Select, from the data, each line where "waveform" occurs.

------------------------

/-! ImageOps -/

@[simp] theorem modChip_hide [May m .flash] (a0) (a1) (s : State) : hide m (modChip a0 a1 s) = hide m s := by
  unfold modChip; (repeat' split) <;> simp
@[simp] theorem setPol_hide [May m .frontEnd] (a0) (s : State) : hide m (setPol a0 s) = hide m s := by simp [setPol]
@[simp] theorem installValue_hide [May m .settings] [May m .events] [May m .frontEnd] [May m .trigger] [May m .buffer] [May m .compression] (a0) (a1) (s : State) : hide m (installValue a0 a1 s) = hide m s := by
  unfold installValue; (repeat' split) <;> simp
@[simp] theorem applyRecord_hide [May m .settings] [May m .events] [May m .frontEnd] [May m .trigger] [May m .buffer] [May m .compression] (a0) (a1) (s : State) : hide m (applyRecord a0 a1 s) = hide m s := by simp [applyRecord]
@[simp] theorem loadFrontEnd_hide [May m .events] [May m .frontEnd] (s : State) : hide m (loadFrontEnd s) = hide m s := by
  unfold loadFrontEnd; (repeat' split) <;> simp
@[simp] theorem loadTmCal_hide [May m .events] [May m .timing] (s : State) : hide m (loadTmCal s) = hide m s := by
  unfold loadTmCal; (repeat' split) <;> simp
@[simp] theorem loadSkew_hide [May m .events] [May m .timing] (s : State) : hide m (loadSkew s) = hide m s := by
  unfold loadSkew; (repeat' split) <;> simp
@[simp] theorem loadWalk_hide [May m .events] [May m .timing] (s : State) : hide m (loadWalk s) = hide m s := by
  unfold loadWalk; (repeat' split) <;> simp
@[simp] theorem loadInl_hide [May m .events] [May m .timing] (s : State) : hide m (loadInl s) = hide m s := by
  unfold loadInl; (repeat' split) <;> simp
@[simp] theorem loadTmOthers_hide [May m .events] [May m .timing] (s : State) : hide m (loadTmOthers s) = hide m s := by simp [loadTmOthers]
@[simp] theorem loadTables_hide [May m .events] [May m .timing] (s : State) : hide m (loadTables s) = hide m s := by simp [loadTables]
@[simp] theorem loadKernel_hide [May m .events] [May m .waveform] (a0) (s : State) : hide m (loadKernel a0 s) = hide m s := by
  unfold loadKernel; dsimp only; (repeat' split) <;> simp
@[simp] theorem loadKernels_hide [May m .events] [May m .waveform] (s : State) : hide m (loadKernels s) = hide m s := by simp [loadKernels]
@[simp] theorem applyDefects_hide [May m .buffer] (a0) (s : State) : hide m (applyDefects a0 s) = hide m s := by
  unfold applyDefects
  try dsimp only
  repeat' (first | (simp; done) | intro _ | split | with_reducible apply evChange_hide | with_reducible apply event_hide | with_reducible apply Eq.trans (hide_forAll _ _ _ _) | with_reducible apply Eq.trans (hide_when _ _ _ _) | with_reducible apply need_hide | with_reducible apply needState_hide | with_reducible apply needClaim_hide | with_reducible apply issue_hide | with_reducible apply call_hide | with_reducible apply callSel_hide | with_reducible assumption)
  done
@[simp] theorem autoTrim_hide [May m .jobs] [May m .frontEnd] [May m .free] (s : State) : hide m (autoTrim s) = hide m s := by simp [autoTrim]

------------------------

__RESULT OF THE EXERCISE__:
@[simp] theorem loadKernel_hide [May m .events] [May m .waveform] (a0) (s : State) : hide m (loadKernel a0 s) = hide m s := by
@[simp] theorem loadKernels_hide [May m .events] [May m .waveform] (s : State) : hide m (loadKernels s) = hide m s := by simp [loadKernels]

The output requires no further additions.